Also, haven't had any luck with the FF rigs there, only t/b for striper with 1/0. Take a dip net if you are gonna target the bigger breeds out there. 

Have had a couple yellow perch too... I do love that place

And take a trashbag with you to pick up a bit. Everything helps...


----------



## cygnus-x1 (Oct 12, 2005)

BigPoppa said:


> Have had a couple yellow perch too... I do love that place


When you can get apeaceful evening it is a great place.


BigPoppa said:


> And take a trashbag with you to pick up a bit. Everything helps...


Most definitely! Always bring a trash bag or three. Who knows someone may see you doing it and that little voice called "the conscience" might kick in they may start putting trash in the proper place or even lend a hand. Doing good deeds can be contagious just like doing bad ones. Which crowd do you want to hang around? 

most of all be safe and have fun out there !
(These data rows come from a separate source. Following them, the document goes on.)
-- ==== Sys2Proof/Machine/MmioRead.lean ====
section
/-! DEFINITION. What a read of a device MMIO register returns (R425 and the rules of each register), and the accesses that engines
and other units make: the view they use of unit scratch (R110, R214), far pieces, and reads of the outside. -/

namespace Sys2Proof.Machine

/-- A register of the I/O die that holds what was written or computed (R425). -/
def State.ioReg (s : State) (o : Nat) : Nat := (AMap.get (0 : Word) s.io o).toNat

def State.setIo (s : State) (o v : Nat) : State := { s with io := AMap.ins o (BitVec.ofNat 64 v) s.io }

/-- DEVSTAT: the dies in service and reduced service (R446). -/
def State.devstat (s : State) : Nat :=
  (upTo 8).foldl (fun a d => a + (if s.dies.contains d then 2 ^ d else 0)) 0 + 256 * s.reduced.toNat

/-- ISLANDi: LVL, 15 until it is written (log 14), and bit 63 while a change is in progress (R448). -/
def State.island (s : State) (i : Nat) : Nat :=
  (AMap.get (15 : Word) s.io (0x1000 + 8 * i)).toNat % 16 + (AMap.get (false, 0) s.islands i).1.toNat * 2 ^ 63

/-- The value an MMIO register reads (R425); write-only triggers read zero. -/
def State.mmioRead (s : State) (o : Nat) : Nat :=
  if o = 0x00 then s.psdctl.toNat
  else if o = 0x08 then s.psdva.toNat
  else if o = 0x18 || o = 0x20 || o = 0x30 then 0
  else if o = 0x38 then s.devstat
  else if o < 0x1000 then s.ioReg o
  else if o < 0x1000000 then s.island ((o - 0x1000) / 8)
  else
    let d := (o - 0x1000000) / 0x100000
    let r := o % 0x100000
    if r = 0 then (AMap.get 0 s.sdctl d).toNat
    else if r = 8 then (AMap.get 0 s.sdva d).toNat
    else if r = 0x10 then (AMap.get 0 s.graddr d).toNat
    else if r = 0x18 then 0
    else if 0x1000 ≤ r && decide (r < 0x5000) then
      let q := s.queue (256 * d + (r - 0x1000) / 0x40)
      match r % 0x40 with
      | 0x00 => q.qcfg.toNat
      | 0x08 => q.qrcb.toNat
      | 0x10 => q.qsave.toNat
      | 0x18 => q.qsig.toNat
      | _ => 0
    else (s.coreAt (128 * d + (r - 0x8000) / 8)).svcreq.toNat

/-! ### Pieces as a unit reads them -/

/-- The bytes of one piece, and the state after the read: a read of the outside takes the next answer (log 15). -/
def State.readPiece (s : State) (p : Piece) : List Byte × State :=
  match p.loc with
  | .mem key => (s.mem.readBytes key p.n, s)
  | .zero => (List.replicate p.n 0, s)
  | .mmio off => ((leBytes (s.mmioRead (off / 8 * 8)) 8).take p.n, s)
  | .pcie ta => ((upTo p.n).map (Config.outsideByte s.outside), { s.say (.pcieRead ta p.n) with outside := s.outside + 1 })
  | .chip ta => ((upTo p.n).map (Config.outsideByte s.outside), { s.say (.chipRead ta p.n) with outside := s.outside + 1 })

/-- The bytes of an access, piece by piece. -/
def State.readPieces (s : State) : List Piece → List Byte × State
  | [] => ([], s)
  | p :: ps =>
    let a := s.readPiece p
    let b := a.2.readPieces ps
    (a.1 ++ b.1, b.2)

/-- A piece as a unit sees it that addresses unit scratch through one view: the offset is read as an offset of that view (R110). -/
def Piece.viewed (swz : Bool) (p : Piece) : Piece :=
  match p.loc with
  | .mem key =>
    if scratchBase ≤ key && p.swz != swz then
      match windowPlace (key - scratchBase) with
      | some w =>
        if w.level = 3 then
          let r := (key - scratchBase) % 2 ^ 21
          { p with loc := .mem (key - r + unswizzle r), swz := swz }
        else p
      | none => p
    else p
  | _ => p

def AccX.viewed (swz : Bool) : AccX → AccX
  | .fault c v => .fault c v
  | .ok ps so ls => .ok (ps.map (Piece.viewed swz)) so ls

/-- What a unit's access comes to: bytes with the state after it, a fault, or waiting for a route. -/
inductive UnitRd where
  | ok (bs : List Byte) (s : State)
  | fault (cause va : Nat)
  | wait
deriving DecidableEq, Repr

/-- The byte that a store of a context's work replaced and that one of its engines may still read, where the free choice takes it: nothing
orders the store before the command until it is acknowledged (R218). -/
def State.lateByte (s : State) (core uid key : Nat) : Option Byte :=
  match s.acks.find? fun a => a.uid == uid && a.ck / 4 == core && a.old.any fun o => o.1 == key with
  | some a => if Config.freeBool (s.fresh + key) then (a.old.find? fun o => o.1 == key).map Prod.snd else none
  | none => none

/-- The memory keys of the bytes of pieces. -/
def pieceKeys (ps : List Piece) : List (Option Nat) :=
  ps.flatMap fun p => (upTo p.n).map fun i => p.key?.map (· + i)

/-- Read n bytes at va for a unit of a die, by the given view of unit scratch; `late` gives the bytes that are still old. -/
def State.unitLoad (s : State) (e : TEnv) (die : Nat) (swz : Bool) (late : Nat → Option Byte) (va n : Nat) : UnitRd :=
  match (s.xlatAccess e .read va n).viewed swz with
  | .fault c a => if c = 0 then .wait else .fault c a
  | .ok ps _ ls =>
    if s.allReachable die ps then
      let r := (s.walkedAll e .read ls).readPieces ps
      .ok (List.zipWith (fun k b => (k.bind late).getD b) (pieceKeys ps) r.1) r.2
    else .wait

/-- Write bytes at va for a unit of a die: memory at once, other targets as traffic to the I/O die; `ck` and `uid` name the context whose write
it counts as (R104, R126). -/
def State.unitStore (s : State) (e : TEnv) (die ck uid : Nat) (swz : Bool) (va : Nat) (bs : List Byte) : UnitRd :=
  match (s.xlatAccess e .write va bs.length).viewed swz with
  | .fault c a => if c = 0 then .wait else .fault c a
  | .ok ps so ls =>
    if s.allWritable die ps then
      .ok [] (ps.foldl (fun s p =>
        let part := (bs.drop p.idx).take p.n
        match p.loc with
        | .mem _ => s.putPiece p part
        | .zero => s
        | _ => (s.send die 8 (.write p part s.nextAck)).addAck ck uid 8 false p.isChip (if e.core.isSome then leafPages ls else []) so) (s.walkedAll e .write ls))
    else .wait

end Sys2Proof.Machine
end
Post up when you are going and maybe 1 or more of us will run into you (on the pier that is)


----------



## chunjaenim (Sep 10, 2007)

This is just awesome. Now I can't wait to get there. 
Well, I haven't decided, but it'll be either on friday around 9 or saturday around midnight. 
I like the fishbite bloodworm idea, and trying to find a place that sells them. 

I'll post when I would go as soon as I can decide. 

Thanks all.


----------



## SeaSalt (Apr 29, 2002)

chunjaenim said:


> This is just awesome. Now I can't wait to get there.
> Well, I haven't decided, but it'll be either on friday around 9 or saturday around midnight.
> I like the fishbite bloodworm idea, and trying to find a place that sells them.
> 
> ...


best way to learn is to tag along with one the people here...  don't hesitate to ask...


----------



## fyremanjef (Feb 17, 2005)

*just be ready*

There will be lots of people targeting spot with freshwater rods and 1 or 2 oz bank sinkers. when I am using a 5oz and barely holding bottom. 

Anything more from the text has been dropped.